Cargo volume down 5% at Port of Virginia
Loaded exports begin slight rebound, but port officials monitor growing uncertainties over effects of the coronavirus on global trade.
January cargo volume fell more than 5% year-over-year at the Port of Virginia, but loaded exports began a slight rebound in the face of the changing trade environment, port officials said Monday.
Port of Virginia Executive Director and CEO John F. Reinhart credited the lifting of trade tariffs in January with a nearly 2% increase in loaded export cargo volumes, saying that agricultural products are beginning to flow to China again. At the same time, he said port officials are monitoring developments in Asia as the coronavirus outbreak continues to affect supply lines in and out of the region.
"We are speaking with our ship line customers to better understand their operating posture, expectations, and needs as the coronavirus issue continues to unfold," Reinhart said in a statement announcing January's results. "We know that ship calls at, or through, some Chinese ports are down and we are closely monitoring, along with our federal partners, to see if this situation is going to have an effect on our cargo volumes.
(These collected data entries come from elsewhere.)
/-- Step 3 (R17, R56): a PURGE-DIRECT entry's eviction step. It waits SLOT-NOT-SENT for the slot it filled, NO-SLOT for one
it needs, and otherwise goes to step 4. -/
def State.evictStep (s : State) (n : Fin 12) : State :=
  match s.entry n with
  | none => s
  | some e =>
    match s.lookup e.line with
    | none => s.step4 n
    | some w =>
      let r := s.line w
      if r.state = .owned ∨ r.state = .modified then
        match s.freeSlot with
        | none => s.setEntry n (some (e.wait .noSlot))
        | some k => ((s.evictInto k w).setEntry n (some (e.wait .slotNotSent))).queueSlot k
      else (s.setLine w r.emptied).step4 n

/-- An UPGRADE entry takes the hold on its line's way, or keeps it (R7, R57). -/
def State.holdUpgrade (s : State) (n : Fin 12) : State :=
  match s.entry n with
  | none => s
  | some e =>
    match s.lookup e.line with
    | none => s
    | some w =>
      (s.setLine w { s.line w with holder := .entry n }).setEntry n (some { e with way := some w })

/-- The steps before issue, from step 1 (section 3.2). -/
def State.step1 (s : State) (n : Fin 12) : State :=
  match s.entry n with
  | none => s
  | some e =>
    if s.lineInSlot e then s.setEntry n (some (e.wait .lineInSlot))
    else
      match e.kind with
      | .upgrade => (s.holdUpgrade n).step4 n
      | .purgeDirect => s.evictStep n
      | .directRead => s.step4 n
      | .directWrite => s.step4 n
      | .fetchS => if e.way.isSome then s.step4 n else s.victimStep n
      | .fetchO => if e.way.isSome then s.step4 n else s.victimStep n

/-! ## Local access effects (section 1.7) -/

/-- What the table of section 1.7 names for a request: nothing for a hit, else the tracker work. -/
def trackerWork (isWrite : Bool) (policy : Policy) (found : LineState) : Option EntryKind :=
  match policy, isWrite, found with
  | .writeBack, false, .invalid => some .fetchS
  | .writeThrough, false, .invalid => some .fetchS
  | .writeBack, false, _ => none
  | .writeThrough, false, _ => none
  | .writeBack, true, .invalid => some .fetchO
  | .writeBack, true, .shared => some .upgrade
  | .writeBack, true, _ => none
  | .writeThrough, true, .invalid => some .directWrite
  | .writeThrough, true, .shared => some .directWrite
  | .writeThrough, true, _ => none
  | _, false, .invalid => some .directRead
  | _, true, .invalid => some .directWrite
  | _, _, _ => some .purgeDirect

/-- The line address of a request. -/
def Request.line (r : Request) : LineAddr := lineOfAddr r.addr

/-- The tracker work of a request against the store as it stands (R14 to R17). -/
def State.work (s : State) (r : Request) : Option EntryKind := trackerWork r.isWrite r.policy (s.lookupState r.line)

/-- The effect of a hit on the store (R14, R15): a read changes nothing, a write is stored and marked. -/
def State.hit (s : State) (r : Request) : State :=
  match s.lookup r.line with
  | some w => if r.isWrite then s.setLine w ((s.line w).writeHit r) else s
  | none => s

/-- The words a hit's completion carries (R115). -/
def State.hitWords (s : State) (r : Request) : List Word :=
  match s.lookup r.line with
  | some w => if r.isWrite then [] else readWords (s.line w).data r.addr r.size
  | none => []

/-- A WRITE-THROUGH write that makes or turns a DIRECT-WRITE entry against a SHARED line stores its bytes (R16). -/
def State.storeThrough (s : State) (k : EntryKind) (r : Request) : State :=
  match k, s.lookup r.line with
  | .directWrite, some w => s.setLine w ((s.line w).storeShared r)
  | _, _ => s

/-- Whether `storeThrough` stored into a line. -/
def State.storesThrough (s : State) (k : EntryKind) (r : Request) : Bool :=
  k == .directWrite && (s.lookup r.line).isSome

/-- Entry `n` is created for a request (R51): its fields at their first values, then the steps before issue. -/
def State.createEntry (s : State) (n : Fin 12) (k : EntryKind) (r : Request) : State :=
  let e : TrackerEntry := {
    line := r.line, kind := k, phase := .waiting .lineInSlot, way := none, victim := none, attempts := 0
    converted := false, epoch := s.windows.epoch, parked := [r], lastTag := none
    storedShared := s.storesThrough k r, answer := .none, wake := false }
  ((s.storeThrough k r).setEntry n (some e)).step1 n

/-- The entry's hold on its way ends where its new kind is a direct one (R7, R63). -/
def State.turnWay (s : State) (n : Fin 12) (e : TrackerEntry) (k : EntryKind) : State × Option WayRef :=
  match k, e.way with
  | .directRead, some w => (s.releaseWay (.entry n) w, none)
  | .directWrite, some w => (s.releaseWay (.entry n) w, none)
  | .purgeDirect, some w => (s.releaseWay (.entry n) w, none)
  | _, w => (s, w)

/-- Entry `n` turns into kind `k` for its front request (R63), and takes its steps from step 1. The tag of the entry's last
attempt is kept for the fault entry of a final failure (R65; log entry 12). -/
def State.turnEntry (s : State) (n : Fin 12) (k : EntryKind) (r : Request) : State :=
  match s.entry n with
  | none => s
  | some e =>
    let stored := s.storesThrough k r
    let (s, way) := (s.storeThrough k r).turnWay n e k
    (s.setEntry n (some { e with
      kind := k, phase := .waiting .lineInSlot, way := way, attempts := 0, converted := false
      storedShared := stored, answer := .none, wake := false })).step1 n

/-- A failed attempt of a tracker entry (R60): its next attempt at step 4, or final failure with FAILED. -/
def State.failAttempt (s : State) (n : Fin 12) : State :=
  match s.entry n with
  | none => s
  | some e =>
    if e.attempts < 1 + s.dlink.retryLimit.toNat then s.step4 n else s.failFinal n .failed none

/-- Slot `k` forms its next attempt: QUEUED, and it asks for a tag (R72). -/
def State.requeueSlot (s : State) (k : Fin 4) : State :=
  match s.slot k with
  | some sl => (s.setSlot k (some { sl with state := .queued })).queueSlot k
  | none => s

/-- An entry's blocked streams are lifted when a request leaves its list (R108): the ENTRY-FULL marks for its line. -/
def StreamRecord.liftFull (l : LineAddr) (r : StreamRecord) : StreamRecord :=
  if r.blocked = .entryFull l then { r with blocked := .clear } else r

/-- Every stream's blocked mark is lifted when an entry frees (R64, R108). -/
def StreamRecord.lift (r : StreamRecord) : StreamRecord := { r with blocked := .clear }

/-- Entry `n` frees (R64): its way stops being held, it names no line, and every blocked mark is lifted. -/
def State.freeEntryAt (s : State) (n : Fin 12) : State :=
  match s.entry n with
  | none => s
  | some e =>
    let s := match e.way with
      | some w => s.releaseWay (.entry n) w
      | none => s
    let s := s.setEntry n none
    { s with streams := s.streams.map StreamRecord.lift }

end Sys2Proof.Machine
end

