-- ==== Sys2Proof/Certificates/Slice0/Obligations.lean ====
section
/-! DEFINITION. The statements for the provers, chapter by chapter. A statement about a command gives the whole next state as
an equation, so it says at once that the command completes, what it changes, and that nothing else changes. Where an event
ends with `wrapUp`, what that adds (an opening noted, a phase of the engine ended, NOTICEs placed) is said by
`EnginePhasesEndThemselves` and `DueNoticesAreAnnounced`. -/

open Sys2Proof Sys2Proof.Machine

/-! ## The machine as a whole -/

/-- A step of a state whose queue has `c` at its front is `exec c` on the state with the queue's rest; on an empty queue the
block idles. Both are the model's (log entries 23 and 4): the manual has no queue of commands. -/
def Obligations.StepRunsFrontCommand : Prop :=
  (∀ (c : Instr) (rest : List Instr) (s : State),
    step { s with pending := c :: rest } = exec c { s with pending := rest }) ∧
  ∀ s : State, s.pending = [] → step s = .next s

/-- No command is refused and none faults, in any state: each answers a next state, and leaves the queue of commands as it is.
Both are the model's choice: a command whose step is not possible leaves the state as it is (log entry 1), and the queue of
commands is the model's own (log entry 23). -/
def Obligations.EveryCommandAnswersNext : Prop :=
  ∀ (c : Instr) (s : State), ∃ t, exec c s = .next t ∧ t.pending = s.pending

/-! ## Reset (chapter 12) -/

/-- RESET_N_LOW takes every piece of state to its power-on value (R194), RESET_N_HIGH starts the part working from the values
it holds (R195), and while the pin is low every other command leaves the state as it is (R194). That the queue of commands stays,
and the values R194 does not state (empty lanes, no lock, no frame in progress, an empty D-link transmitter), are the model's
choice (log entries 5, 9 and 23). -/
def Obligations.ResetPinRows : Prop :=
  ∀ s : State,
    exec .resetNLow s = .next { State.reset with resetN := false, pending := s.pending } ∧
    exec .resetNHigh s = .next { s with resetN := true } ∧
    ∀ c : Instr, s.resetN = false → c ≠ .resetNLow → c ≠ .resetNHigh → exec c s = .next s

/-- The values right after a power-on reset, block by block (R22, R78, R99, R124, R126, R166, R183, R189). -/
def Obligations.PowerOnValues : Prop :=
  (∀ w : WayRef, (State.reset.line w).state = .invalid ∧ (State.reset.line w).marks = 0 ∧ (State.reset.line w).tag = 0 ∧
    (State.reset.line w).data = Vector.replicate 8 0 ∧ (State.reset.line w).holder = .none ∧
    State.reset.victim w.set = 0) ∧
  (∀ n, State.reset.entry n = none) ∧ (∀ k, State.reset.slot k = none) ∧ State.reset.engine = none ∧
  (∀ k : Fin 24, State.reset.windows.staging[k] = ⟨false, 0, 0, .far, .writeBack, false⟩) ∧
  State.reset.windows.active = [] ∧ State.reset.windows.epoch = 0 ∧ State.reset.lineStoreOn = true ∧
  (∀ st, State.reset.stream st = ⟨st == 0, .bypass, 4, st == 0, [], .clear, []⟩) ∧ State.reset.arbiter = 0 ∧
  State.reset.ulink.egress = [] ∧ State.reset.ulink.badFrames = 0 ∧
  State.reset.dlink.state = .down ∧ State.reset.dlink.signal = false ∧ State.reset.dlink.trainingTimer = none ∧
  State.reset.dlink.homeId = 0 ∧ State.reset.dlink.timeout = 16 ∧ State.reset.dlink.retryLimit = 2 ∧
  (∀ t, State.reset.tag t = .free) ∧ State.reset.dlink.badFrames = 0 ∧ State.reset.dlink.staleReplies = 0 ∧
  State.reset.dlink.unknownTags = 0 ∧ State.reset.dlink.timeouts = 0 ∧ State.reset.dlink.rx = [] ∧
  State.reset.faults.entries = [] ∧ State.reset.faults.overflow = 0 ∧
  ∀ k, State.reset.notice k = ⟨false, false, 0, .none, 0⟩

/-! ## The ports (chapters 5, 7, 12) -/

/-- Lock of the U-link receiver (R195), and what either receiver gains from an arrival: nothing without lock or signal, and a
frame only from its start on (R195, R150, R160). The model's choice: the forms of an arrival (log entry 6), that nothing is
received on the D-link without the signal (log entry 24), that no number of frames fills a receiver (log entry 31), and that a
lock gained twice changes nothing (log entry 1). -/
def Obligations.LockGatesReception : Prop :=
  (∀ s : State, s.resetN = true →
    exec .uLinkLockLost s = .next { s with ulink := { s.ulink with lock := false, framing := false } } ∧
    (s.ulink.lock = true → exec .uLinkLockGained s = .next s) ∧
    (s.ulink.lock = false →
      exec .uLinkLockGained s = .next { s with ulink := { s.ulink with lock := true, framing := false } })) ∧
  (∀ (u : ULink) (a : Arrival) (f : Frame),
    (u.lock = false → u.receive a = u) ∧
    (u.lock = true → u.receive (.whole f) = { u with rx := u.rx ++ [f], framing := false }) ∧
    (u.lock = true → u.receive .start = { u with framing := true }) ∧
    (u.lock = true → u.framing = true → u.receive (.finish f) = { u with rx := u.rx ++ [f], framing := false }) ∧
    (u.framing = false → u.receive (.finish f) = u) ∧ u.receive .waiting = u) ∧
  ∀ (d : DLink) (a : Arrival) (f : Frame),
    (d.signal = false → d.receive a = d) ∧
    (d.signal = true → d.receive (.whole f) = { d with rx := d.rx ++ [f], framing := false }) ∧
    (d.signal = true → d.receive .start = { d with framing := true }) ∧
    (d.signal = true → d.framing = true → d.receive (.finish f) = { d with rx := d.rx ++ [f], framing := false }) ∧
    (d.framing = false → d.receive (.finish f) = d) ∧ d.receive .waiting = d

/-- A request frame taken with good CRC is queued, or answered RETRY or RESETTING at arrival (R103, R104, R123). -/
def Obligations.RequestFrameArrives : Prop :=
  ∀ (s : State) (a : Arrival) (f : Frame) (rest : List Frame) (q : QueuedFrame),
    s.resetN = true → s.ulink.lock = true → s.room = true → (s.ulink.receive a).rx = f :: rest →
    requestFrame f = some q →
    let u : ULink := { s.ulink.receive a with rx := rest }
    let r := s.stream q.stream
    (s.resetting = true → exec (.requestFrameArrival a) s =
      .next ({ s with ulink := u }.completed q.stream q.tag .resetting [])) ∧
    (s.resetting = false → r.queue.length < 8 → s.queuedTotal < 32 → exec (.requestFrameArrival a) s =
      .next { s with ulink := u, streams := s.streams.set q.stream { r with queue := r.queue ++ [q] } }) ∧
    (s.resetting = false → (8 ≤ r.queue.length ∨ 32 ≤ s.queuedTotal) → exec (.requestFrameArrival a) s =
      .next ({ s with ulink := u }.completed q.stream q.tag .retry []))

/-- A bad frame on either link is dropped unanswered and counted, the counter saturating (R105, R160). -/
def Obligations.BadFramesAreCounted : Prop :=
  ∀ (s : State) (a : Arrival) (f : Frame) (rest : List Frame), s.resetN = true → s.room = true →
    (s.ulink.lock = true → (s.ulink.receive a).rx = f :: rest → requestFrame f = none →
      exec (.uLinkBadFrame a) s = .next { s with ulink := { s.ulink.receive a with
        rx := rest
        badFrames := if s.ulink.badFrames = 65535 then 65535 else s.ulink.badFrames + 1 } }) ∧
    (s.dlink.state ≠ .down → (s.dlink.receive a).rx = f :: rest → homePacket f = none →
      exec (.dLinkBadFrame a) s = .next { s with dlink := { s.dlink.receive a with
        rx := rest
        badFrames := if s.dlink.badFrames = 65535 then 65535 else s.dlink.badFrames + 1 } })
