theorem Closed.failFinal (hP : Closed P) (h : P s) (n : Fin 12) (m : FailMark) (r : Option HomeReason) :
    P (s.failFinal n m r) := by
  unfold State.failFinal
  split
  · exact h
  · rename_i e he
    dsimp only
    have h1 := hP.log h (failureFault e m r)
    have he1 : (s.log (failureFault e m r)).entry n = some e := by rw [State.log_entry]; exact he
    have h2 := hP.update h1 he1 (e' := { e with
      phase := .ending, way := none, victim := none, converted := false, answer := .none, storedShared := false
      parked := e.parked.map (Request.markFailed m) }) rfl (by simp) fun ha => (ha.ok he1).ending rfl rfl
    have h3 := hP.failStored (hP.failWay h2 e) e
    split
    · exact hP.restoreVictim h3 _
    · exact h3

/-! ## Issue and step 4 -/

theorem Closed.takeTag (hP : Closed P) (h : P s) (t : Fin 32) (o : Owner) : P (s.takeTag t o) := hP.tag _ _ _ h

theorem State.AttemptsLegal.of_takeTag {t : Fin 32} {o : Owner} (h : (s.takeTag t o).AttemptsLegal) :
    s.AttemptsLegal := ⟨h.timeout, h.retryLimit, h.attempts, h.waiting⟩

theorem Closed.issue (hP : Closed P) (h : P s) (n : Fin 12) (t : Fin 32)
    (ha : ∀ e, s.entry n = some e → s.AttemptsLegal → e.attempts ≤ 7) : P (s.issue n t) := by
  unfold State.issue
  split
  · exact h
  · rename_i e he
    dsimp only
    have h1 := hP.update (hP.takeTag h t (.entry n)) (e := e) he
      (e' := { e with phase := .issued t, attempts := e.attempts + 1, lastTag := some t }) rfl rfl fun hl =>
        ⟨Nat.succ_le_succ (ha e he hl.of_takeTag), fun why hw => by cases hw⟩
    split
    · exact hP.form _ _ h1
    · exact h1

theorem Closed.step4 (hP : Closed P) (h : P s) (n : Fin 12)
    (ha : ∀ e, s.entry n = some e → s.AttemptsLegal → e.attempts ≤ 7) : P (s.step4 n) := by
  unfold State.step4
  split
  · exact h
  · rename_i e he
    split
    · split
      · exact hP.issue h _ _ ha
      · exact hP.waits h he (ha e he) _
    · exact hP.failFinal h _ _ _

/-- An entry that waits may still form an attempt. -/
theorem State.attempts_of_waiting {n : Fin 12} (hw : ∀ e, s.entry n = some e → ∃ why, e.phase = .waiting why) :
    ∀ e, s.entry n = some e → s.AttemptsLegal → e.attempts ≤ 7 := fun e he hl =>
  let ⟨why, hp⟩ := hw e he
  hl.waiting n e why he hp

theorem Closed.endSlotNotSent (hP : Closed P) (h : P s) : P s.endSlotNotSent := by
  refine foldl_keeps (P := P) (fun s n => if s.sentOrFreed n then s.step4 n else s) (fun s n h => ?_) _ s h
  split
  · rename_i hs
    refine hP.step4 h n (State.attempts_of_waiting fun e he => ?_)
    unfold State.sentOrFreed at hs
    rw [he] at hs
    simp only [Bool.and_eq_true, beq_iff_eq] at hs
    exact ⟨_, hs.1⟩
  · exact h

/-- An entry whose SLOT-NOT-SENT wait has ended keeps its attempts. -/
theorem Closed.reachStep4 (hP : Closed P) (h : P s) (n : Fin 12) : P (s.reachStep4 n) := by
  unfold State.reachStep4
  split
  · rename_i e he
    split
    · rename_i hs
      unfold State.sentOrFreed at hs
      rw [he] at hs
      simp only [Bool.and_eq_true, beq_iff_eq] at hs
      exact hP.waits h he (fun hl => hl.waiting n e _ he hs.1) _
    · exact h
  · exact h

theorem Closed.sendSlot (hP : Closed P) (h : P s) (k : Fin 4) (t : Fin 32) : P (s.sendSlot k t) := by
  unfold State.sendSlot
  split
  · exact h
  · rename_i sl hsl
    dsimp only
    have h1 := hP.form _ (sl.packet t) (hP.slot _ k (some { sl with
      state := .sending t, attempts := sl.nextAttempts, stallReported := sl.stallReported || s.stalls sl })
      (hP.takeTag h t (.slot k)) fun hm x hx => by
        cases hx
        exact (hm.2 k sl hsl).moved rfl rfl fun n hn => by cases hn)
    split
    · exact hP.raise (hP.log h1 _) _
    · exact h1

theorem Closed.askTag (hP : Closed P) (h : P s) (k : Fin 4) : P (s.askTag k) := by
  unfold State.askTag
  repeat' split
  all_goals first
    | exact h
    | exact hP.sendSlot h _ _

theorem Closed.queueSlot (hP : Closed P) (h : P s) (k : Fin 4) : P (s.queueSlot k) :=
  hP.endSlotNotSent (hP.askTag h k)

theorem Closed.requeueSlot (hP : Closed P) (h : P s) (k : Fin 4) : P (s.requeueSlot k) := by
  unfold State.requeueSlot
  split
  · rename_i sl hsl
    exact hP.queueSlot (hP.slot _ _ _ h fun hm x hx => by
      cases hx
      exact (hm.2 k sl hsl).moved rfl rfl fun n hn => by cases hn) k
  · exact h

/-! ## The steps before issue -/

theorem Closed.victimStep (hP : Closed P) (h : P s) (n : Fin 12)
    (hw : ∀ e, s.entry n = some e → ∃ why, e.phase = .waiting why) : P (s.victimStep n) := by
  unfold State.victimStep
  split
  · exact h
  · rename_i e he
    have ha := State.attempts_of_waiting hw e he
    obtain ⟨why, hphase⟩ := hw e he
    split
    · exact hP.waits h he ha _
    · rename_i v moves _
      dsimp only
      have step : ∀ (s' : State) (e' : TrackerEntry), P s' → s'.entry n = some e → e'.line = e.line →
          e'.parked.length = e.parked.length → e'.attempts = e.attempts → e'.phase = e.phase →
          P ((s'.setEntry n (some e')).step4 n) := by
        intro s' e' h' he' hl hp hat hph
        refine hP.step4 (hP.update h' he' hl hp fun hlg => ?_) n fun x hx hlg => ?_
        · have := hlg.ok he'
          exact ⟨by rw [hat]; exact this.1, fun y hy => by rw [hat]; exact this.2 y (by rw [← hph]; exact hy)⟩
        · rw [State.entry_setEntry_same] at hx
          cases hx
          exact hlg.waiting n _ why (State.entry_setEntry_same ..) (by rw [hph, hphase])
      split
      · rename_i hst
        split
        · exact hP.waits h he ha _
        · rename_i k _
          refine step _ _ (hP.reserveWay (hP.slot _ k _ h fun hm x hx => ?_) n _ _) ?_ rfl rfl rfl rfl
          · cases hx
            exact EvictionSlot.maskAgrees_parked (hm.1 _) hst
          · rw [State.reserveWay_entry]; exact he
      · refine step _ _ (hP.reserveWay h n _ _) ?_ rfl rfl rfl rfl
        rw [State.reserveWay_entry]; exact he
What we are seeing is fewer and fewer empties being repositioned for loading in Asia as a result."
January's cargo volumes were down more than 5% to 12,877 twenty-foot equivalent units (TEUs) when compared with January 2019. Loaded exports were up nearly 1,400 TEUs, or 1.8%, and the volume at Richmond Marine Terminal grew by nearly 250 units, or 7.3%, port officials said.
Empty containers for export fell more than 27% to 13,882 TEUs as a result of the uncertainty being created by the coronavirus, an increase in blank sailings, an extension of the Chinese Lunar New Year closures, and quarantines in China, officials also said.